Колодец в небо - Страница 26


К оглавлению

26

Жму на кнопку звонка. Дверь открывают не сразу. Из-за громкой музыки звонок плохо слышен в квартире. И мне приходится нажать на кнопку еще дважды, прежде чем на пороге появляется решительная, коротко стриженная брюнетка с высокой грудью. В оставленной в сторону левой руке папироска в длинном мундштуке.

Если это и есть супруга нужного мне камейного профессора, то по виду ее не скажешь, что она потеряла ближайшую подругу, о чем несколько дней назад говорила И.М.

Дама окидывает меня взглядом. Именно окидывает – с головы до ног, как лассо набрасывает. И морщится. Мое модное еще в пору маминой молодости пальто, смешные для теперешних морозов ботики, нелепая тоненькая шаль – на кокетливую меховую шляпку денег не хватает, приходится ходить в шали. Что и говорить, не самый эффектный гардероб.

Сама хозяйка – И.М. называла ее Лялей – не похожа на нынешних советских женщин, которые, подражая Крупской, щеголяют затрапезностью своих платьев. «Почему б из революционных примеров для подражания им не выбрать, скажем, Арманд? – обычно восклицает Ильза Михайловна. – У той хотя бы вкус был!»
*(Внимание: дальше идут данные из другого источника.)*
-- ==== Sys2Proof/Machine/Line.lean ====
section
/-! DEFINITION. The station line (Chapter 8): the meaning of each event of sending, arbitration, objection, departure and line
trouble. -/

namespace Sys2Proof.Machine

/-! ### Sending (R139 to R141) -/

/-- The station may start its head frame (R139). -/
def mayStart (s : State) : Bool :=
  !s.line.list.isEmpty && s.line.onLine.isNone && s.line.assembler == .ready && s.line.idleCount == 11 &&
    s.line.condition == .idle && !s.line.listenIn.running && s.station.phase != .listen

/-- The bits of a station's frame (R137): destination 15, the latched station number as source. -/
def stationFrameBits (st : StationNo) (f : Frame) : List Bool := frameBits (frameKindCode f.kind) st.val 15 f.payload

/-- The start bit of the head frame is driven, and the assembler receives the station's own frame from it on (R139, R136,
R142). -/
def startFrame (f : Frame) (s : State) : State :=
  { s with line := { forgetFrame s.line with
      condition := .busy, idleCount := 0, assembler := .receiving, objecting := false
      onLine := some ⟨f, stationFrameBits s.station.number f, 1⟩ } }

/-- FRAME_START (R139, R137, R145). -/
def execFrameStart (s : State) : Result :=
  .next (
    match s.line.list with
    | [] => s
    | f :: _ => if mayStart s then startFrame f s else s)

/-- The station stops driving and receives the rest of the frame (R140, R141). -/
def stopDriving (l : Line) : Line := { l with onLine := none, assembler := .receiving }

/-- A stop pending on a CLAIM that has just left the line unsent takes effect as in QUEUED (R88). -/
def pendingClaimStop (f : Frame) (s : State) : State :=
  match f.kind, f.channel with
  | .claim, some ch =>
      match (s.chan ch).stop with
      | some o => react (stopNow ch o s)
      | none => s
  | _, _ => s

/-- ARBITRATION_LOSS (R140, R88): a bit of byte 0 sent recessive reads dominant. The frame keeps its place in the list, and
the bits read so far are received on. -/
def execArbitrationLoss (s : State) : Result :=
  .next (
    match s.line.onLine with
    | none => s
    | some o =>
        if losesArbitration o s.line then
          pendingClaimStop o.frame
            { s with line := stopDriving (conflictLine o s.line)
                     counters := { s.counters with arbitrationLosses := satCount s.counters.arbitrationLosses } }
        else s)

/-- What the block that placed a frame does at its departure (Table 8-5); the frame has left the list. -/
def departed (how : Departure) (f : Frame) (s : State) : State :=
  match f.kind, f.channel with
  | .claim, some ch => react (claimDeparted ch how s)
  | .release, some ch => react (s.modChan ch channelReleased)
  | .rejoin, _ => react (rejoinLeft how f s)
  | _, _ => s

/-- TRANSMIT_FAULT (R141, R147): a bit sent recessive between byte 0 and the objection slot reads dominant. The frame on the
line is abandoned. -/
def execTransmitFault (s : State) : Result :=
  .next (
    match s.line.onLine with
    | none => s
    | some o =>
        if faultsTransmit o s.line then
          departed .abandoned o.frame
            (departFrame .abandoned (fun f => decide (f = o.frame)) s)
        else s)

/-! ### Departures of the station's own frames (R147, R148, R132) -/

/-- REPORT_DEPARTURE (R147, R146): the answer is not placed again, and its place is free. -/
def execReportDeparture (how : Departure) (s : State) : Result :=
  .next (
    if canDepart how (s.line.condition == .stuck) (isKind .report) s then departFrame how (isKind .report) s else s)

/-- ALERT_DEPARTURE (R147, R132): an ALERT is not replaced. -/
def execAlertDeparture (how : Departure) (s : State) : Result :=
  .next (if canDepart how false (isKind .alert) s then departFrame how (isKind .alert) s else s)

/-- The REJOIN of the list. -/
def listedRejoin (s : State) : Option Frame := s.line.list.find? (isKind .rejoin)

/-- REJOIN_DEPARTURE (R147, R148, R184, R73). -/
def execRejoinDeparture (how : Departure) (s : State) : Result :=
  .next (
    match listedRejoin s with
    | none => s
    | some f =>
        if canDepart how false (isKind .rejoin) s then
          react (rejoinLeft how f (departFrame how (isKind .rejoin) s))
        else s)

/-! ### Receiving (R142, R152) -/

/-- The line when these bits of a frame have been read: the frame being assembled, or one heard from its start bit. -/
def checkedLine (bits : List Bool) (l : Line) : Line := if l.heard = bits ∧ l.objecting = false then l else hearBits bits l

/-- A receiver has read a frame to the last bit of its check byte and marked it (R142). -/
def objectionDue (l : Line) : Bool :=
  l.onLine.isNone && l.assembler == .receiving && !l.objecting && checkHeard l && marked l

/-- RECEIVE_CHECK_FAILURE (R137, R138, R142): the check byte is the one the frame's own length places; a frame with a good
check and recessive spacers is not objected to. The station drives the objection slot that comes next. -/
def execReceiveCheckFailure (bytes : List Byte) (check : Byte) (spacers : List Bool) (s : State) : Result :=
  .next (
    if canTake s && objectionDue (checkedLine (bitsToCheck bytes check spacers) s.line) then
      { s with line := { checkedLine (bitsToCheck bytes check spacers) s.line with objecting := true }
               counters := { s.counters with checkFailures := satCount s.counters.checkFailures } }
    else s)

/-- OWN_NUMBER_FRAME_TAKEN (R144, R152, R101), whatever the frame's kind, destination and payload. -/
def execOwnNumberFrameTaken (_kind _dest : BitVec 4) (_payload : List Byte) (s : State) : Result :=
  .next (if canTake s then raiseDuplicate (endFrame s) else s)

/-! ### Idle, stray bits and line trouble (R136, R149 to R151) -/

/-- No frame is being received or sent but one that the station objects to, and the line is not STUCK. -/
def betweenFrames (s : State) : Bool :=
  s.line.onLine.isNone && (s.line.assembler != .receiving || s.line.objecting) && s.line.condition != .stuck

/-- LINE_IDLE (R136). -/
def execLineIdle (s : State) : Result :=
  .next (
    if betweenFrames s then
      { s with line := { forgetFrame s.line with
          condition := .idle, idleCount := 11, dominantRun := 0, assembler := .ready, objecting := false } }
    else s)

/-- A channel's RELEASE is discarded: the claim ends and the channel is IDLE (R150, R99). -/
def releaseAllDiscarded (s : State) : State :=
  let s' := { s with line.list := s.line.list.filter (fun f => !(isKind .release f || isKind .report f)) }
  (s'.modChan 0 channelReleased).modChan 1 channelReleased

/-- The line becomes STUCK (R149). The frame being received is abandoned: the assembler is READY for the next one, and a
station that still waits for idle goes on waiting (the spec names no state; assumption log 33). -/
def lineStuck (l : Line) : Line :=
  { forgetFrame l with
    condition := .stuck, idleCount := 0, dominantRun := 65, listenIn := Timer.off, onLine := none, objecting := false
    assembler := if l.assembler = .receiving then .ready else l.assembler }

/-- Entry to STUCK (R149, R150, R100). -/
def enterStuck (s : State) : State :=
  react (releaseAllDiscarded (trouble (raise .lineStuck { s with line := lineStuck s.line })))

/-- STUCK_ENTRY (R149, R150, R100). -/
def execStuckEntry (s : State) : Result := .next (if s.line.condition = .stuck then s else enterStuck s)

/-- STRAY_BIT (R136, R149): a dominant bit outside a frame below idle count 11; the 65th in a row makes the line STUCK. -/
def execStrayBit (s : State) : Result :=
  .next (
    if betweenFrames s && !assembling s.line && decide (s.line.idleCount < 11) then
      if 64 ≤ s.line.dominantRun then enterStuck s
      else { s with line := readBit false s.line }
    else s)

/-- LINE_RETURN (R151). -/
def execLineReturn (s : State) : Result :=
  .next (
    if s.line.condition = .stuck then
      { s with line := { s.line with
          condition := .idle, idleCount := 11, dominantRun := 0, assembler := .ready
          listenIn := Timer.start listenInterval } }
    else s)

/-- The REJOIN frame of a cause (R184, R151). -/
def rejoinFrame (c : StartCause) : Frame := ⟨.rejoin, [startCauseCode c], none, false⟩

/-- Places a REJOIN unless one waits (R145, R151, R184). -/
def placeRejoin (c : StartCause) (s : State) : State :=
  if countKind .rejoin s.line.list = 0 then placeFrame (rejoinFrame c) s else s

/-- RETURN_LISTEN_IN_END (R151, R73). -/
def execReturnListenInEnd (s : State) : Result :=
  .next (
    if s.line.listenIn.running then react (placeRejoin .lineReturn { s with line.listenIn := Timer.off })
    else s)

end Sys2Proof.Machine
end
Очерченная грозной скалой на собственном пороге дама в дорогом темно-синем заграничном платье-джерси кажется воплощением блеска и теряющейся где-то в недрах начинающихся пятилеток светскости. Но светскости совсем иной, нежели та, что есть в И.М. Светскость Ильзы Михайловны, как и светскость моей умершей мамочки, и светскость моей благодетельницы Марии Павловны – врожденная. Оттого и спокойная, неброская. А эта дама горделиво несет свою светскость впереди себя, как икону на крестном ходе.

– Я к профессору…

Язык мой отчего-то заплетается, а холодность взгляда стоящей передо мною дамы только усиливается. Таким взглядом хозяйка обычно окидывает пришедшую наниматься в кухарки девку.

– …от Ильзы Михайловны… – с трудом договариваю я, и взгляд хозяйки меняется. Брезгливость пропадает. Высокомерность, присутствующая в таком невероятном объеме, что полностью в одну секунду улетучиться не может, все же немного уменьшается. Дама даже изображает некое подобие гостеприимной улыбки: «Прошу!»
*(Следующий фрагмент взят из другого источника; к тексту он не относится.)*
-- ==== Sys2Proof/Machine/StationControl.lean ====
section
/-! DEFINITION. The station controller (Chapter 11): station-level resets, the start sequence, calibration, and RUN entry, with
the meaning of each of their events. -/

namespace Sys2Proof.Machine

/-! ### Station-level resets (R28, R45, R61, R83, R102, R123, R135, R153, R170, R189) -/

/-- Every block but the station controller and the setup store as a station-level reset leaves it. The energy at each port is
the line's own (Table 0-1), as are the other signals there; the model's own fields `now`, `draws`, `wire` and `pending` go on. -/
def resetBlocks (st : Station) (su : Setup) (s : State) : State :=
  { State.reset with
    station := st, setup := su
    ports := (s.mapPorts (fun _ pt => Port.fresh pt.front)).ports
    now := s.now, draws := s.draws, wire := s.wire, pending := s.pending }

/-- Table 11-4, hard reset and RESET STATION columns: calibration is kept, but absent if the reset is taken in CALIBRATING. -/
def resetStation (number : StationNo) (geometry : Geometry) (cause : StartCause) (st : Station) : Station :=
  { st with
    number := number, geometry := geometry, phase := .listen, listen := Timer.start listenInterval, cause := cause
    announced := false
    calibration := if st.phase = .calibrating then none else st.calibration
    calFaults := if st.phase = .calibrating then PortSet.none else st.calFaults
    calibrating := Timer.off, window := Timer.off }

/-- POWER_ON_RESET (R183, R184, R189). -/
def execPowerOnReset (straps : Straps) (s : State) : Result :=
  .next (resetBlocks (Station.powerOn straps) Setup.default s)

/-- HARD_RESET (R183, R184, R189): the population strap is not latched. -/
def execHardReset (straps : Straps) (s : State) : Result :=
  .next (resetBlocks (resetStation straps.station straps.geometry .hardReset s.station) s.setup s)

/-- The reset that RESET STATION starts (R172, R184, R189). -/
def stationReset (s : State) : State :=
  resetBlocks (resetStation s.station.number s.station.geometry .stationReset s.station) s.setup s

/-! ### RUN entry (R5, R83, R188) -/

/-- A port as it leaves OFFLINE at RUN entry (R5). -/
def portAtRun (s : State) (p : PortId) (pt : Port) : Port :=
  if s.unserved p || pt.train.consoleDisabled then enterDisabled pt else portReEntry s.setup.wakeSettle pt

/-- The station enters RUN: ports leave OFFLINE, and the budget window runs from 0 (R5, R80, R188). -/
def enterRun (s : State) : State :=
  let s' := s.mapPorts (portAtRun s)
  react { s' with
    station := { s'.station with phase := .run, listen := Timer.off, calibrating := Timer.off, window := Timer.off }
    budget := { s'.budget with window := Timer.start (4000 * s.setup.budgetWindow) } }

/-! ### Calibration and SETUP (R185, R186, R188) -/

/-- 768 shot periods of 16 µs for one port, in µs (R185). -/
def portCalibration : Nat := 12288

/-- The calibration time of a station's populated ports (R185). -/
def calibrationTime (pop : Population) : Nat := portCalibration * populationCount pop

/-- Port p is under calibration: the populated ports are done one at a time in ascending order (R185). -/
def underCalibration (st : Station) (p : PortId) : Bool :=
  st.phase == .calibrating && populated st.population p && decide (st.calibrating.elapsed / portCalibration = p.val)

/-- The port under calibration is on internal termination, every other one on the line interface (R185 steps 1 and 5). -/
def switchTermination (s : State) : State :=
  s.mapPorts (fun p pt => { pt with front.terminated := underCalibration s.station p })

/-- Every port is on the line interface (R185 step 5). -/
def toLineInterface (s : State) : State := s.mapPorts (fun _ pt => { pt with front.terminated := false })

/-- The pulse that calibration launches in the µs that ends now: 4 µs into each shot period, 64 shots of each reach on each
pair in letter order (R185 step 2, R91, R92). -/
def calibrationPulse (elapsed : Nat) : Option LinkSignal :=
  if elapsed % 16 = 4 then
    let shot := elapsed % portCalibration / 16
    let reach : Reach := if shot % 192 < 64 then .short else if shot % 192 < 128 then .medium else .long
    some (.pulse (Pair.all.getD (shot / 192) .A) (pulseWidth reach))
  else none

/-- What calibration does at a port in one µs: its termination, and its pulse when it is under calibration (R185). -/
def calibrateTick (st : Station) (p : PortId) (f : FrontEnd) : FrontEnd :=
  if st.phase = .calibrating then
    { f with terminated := underCalibration st p
             launched := match underCalibration st p, calibrationPulse st.calibrating.elapsed with
               | true, some pulse => [pulse]
               | _, _ => f.launched }
  else f

/-- The setup window, in µs (R188). -/
def setupWindow : Nat := 2000000

/-- Entry to CALIBRATING: data absent, marks empty, the setup window suspended, the first port on internal termination
(R185, R186). -/
def enterCalibrating (s : State) : State :=
  switchTermination { s with station := { s.station with
      phase := .calibrating, listen := Timer.off, calibration := none, calFaults := PortSet.none
      calibrating := Timer.start (calibrationTime s.station.population), window := s.station.window.pause } }

/-- Entry to SETUP: the window starts at 0, or goes on where CALIBRATE suspended it (R186, R188). -/
def enterSetup (s : State) : State :=
  { s with station := { s.station with
      phase := .setup, listen := Timer.off, calibrating := Timer.off
      window := if s.station.window.limit = 0 then Timer.start setupWindow else s.station.window.resume } }

/-- LISTEN_TIMER_EXPIRY (R184, R185, R188, R5): the setup window begins anew, now or after calibration. -/
def execListenTimerExpiry (s : State) : Result :=
  .next (
    if s.station.phase = .listen then
      let s' := placeRejoin s.station.cause { s with station.window := Timer.off }
      if s.station.calibration.isNone then enterCalibrating s'
      else if s.station.locked then enterRun s'
      else enterSetup s'
    else s)

/-- The input of a port that the list does not reach: nothing but zeros (assumption log 15). -/
def noCapture : CalibrationInput := PerPair.const ⟨[], [], []⟩

/-- The calibration data of local port p (R185). -/
def calibrated (pop : Population) (input : List CalibrationInput) (p : PortId) : Option PortCal :=
  if populated pop p then some (calibratePort (input.getD p.val noCapture)) else none

/-- One value for each local port. -/
def ofPorts {α : Type} (f : PortId → α) : Vector α 12 :=
  ⟨#[f 0, f 1, f 2, f 3, f 4, f 5, f 6, f 7, f 8, f 9, f 10, f 11], rfl⟩

/-- The calibration data becomes present, with its marks (R185). -/
def storeCalibration (input : List CalibrationInput) (s : State) : State :=
  let data := ofPorts (calibrated s.station.population input)
  { s with station := { s.station with
      calibration := some data
      calFaults := PortSet.ofTest (fun p => (data[p.val]).any calFaulty) } }

/-- CAL_FAULT is raised when a port has been marked (R185). -/
def raiseCalFault (s : State) : State := if s.station.calFaults = PortSet.none then s else raise .calFault s

/-- CALIBRATION_DONE (R185, R186). -/
def execCalibrationDone (input : List CalibrationInput) (s : State) : Result :=
  .next (
    if s.station.phase = .calibrating then
      let s' := raiseCalFault (storeCalibration input (toLineInterface s))
      if s.station.locked then enterRun s' else enterSetup s'
    else s)

/-- SETUP_WINDOW_EXPIRY (R188). -/
def execSetupWindowExpiry (s : State) : Result :=
  .next (
    if s.station.phase = .setup then enterRun (raise .selfLocked { s with station.locked := true })
    else s)

end Sys2Proof.Machine
end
– Я, знаете ли, вас за очередную студентку приняла, – снисходит до объяснения хозяйка. – Студентки Николай Николаевичу проходу не дают. Глазками с поволокой и курносыми носиками хотят добрать то, что не вложено в их пустые головы. Приходится ограждать.
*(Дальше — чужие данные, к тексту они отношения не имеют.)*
-- ==== Sys2Proof/Machine/Core.lean ====
section
/-! DEFINITION. The machine as the host takes it: a state, a step and the state right after reset. -/

def Sys2Proof.core : Host.Core := { State := Sys2Proof.Machine.State, Fault := Sys2Proof.Machine.Fault, Refusal := Sys2Proof.Machine.Refusal, step := Sys2Proof.Machine.step, reset := Sys2Proof.Machine.State.reset }
end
Смилостивившаяся хозяйка равнодушно наблюдает, как я снимаю пальто, засовываю в рукав тощенькую шаль и сажусь на стоящий возле вешалки топчанчик, чтобы скинуть ботинки.

– У нас не принято! – останавливает хозяйка.

«Не принято!» И что теперь делать? Калоши ныне отчего-то не в ходу, а можно ли в грязной обуви ступать на этот начищенный пол? Это тебе не затертость некогда роскошного паркета в нашей, ставшей коммунальной квартире. Похоже, в этой, пусть и небольшой, но изысканной квартире профессор с надменной супругой единственные жильцы.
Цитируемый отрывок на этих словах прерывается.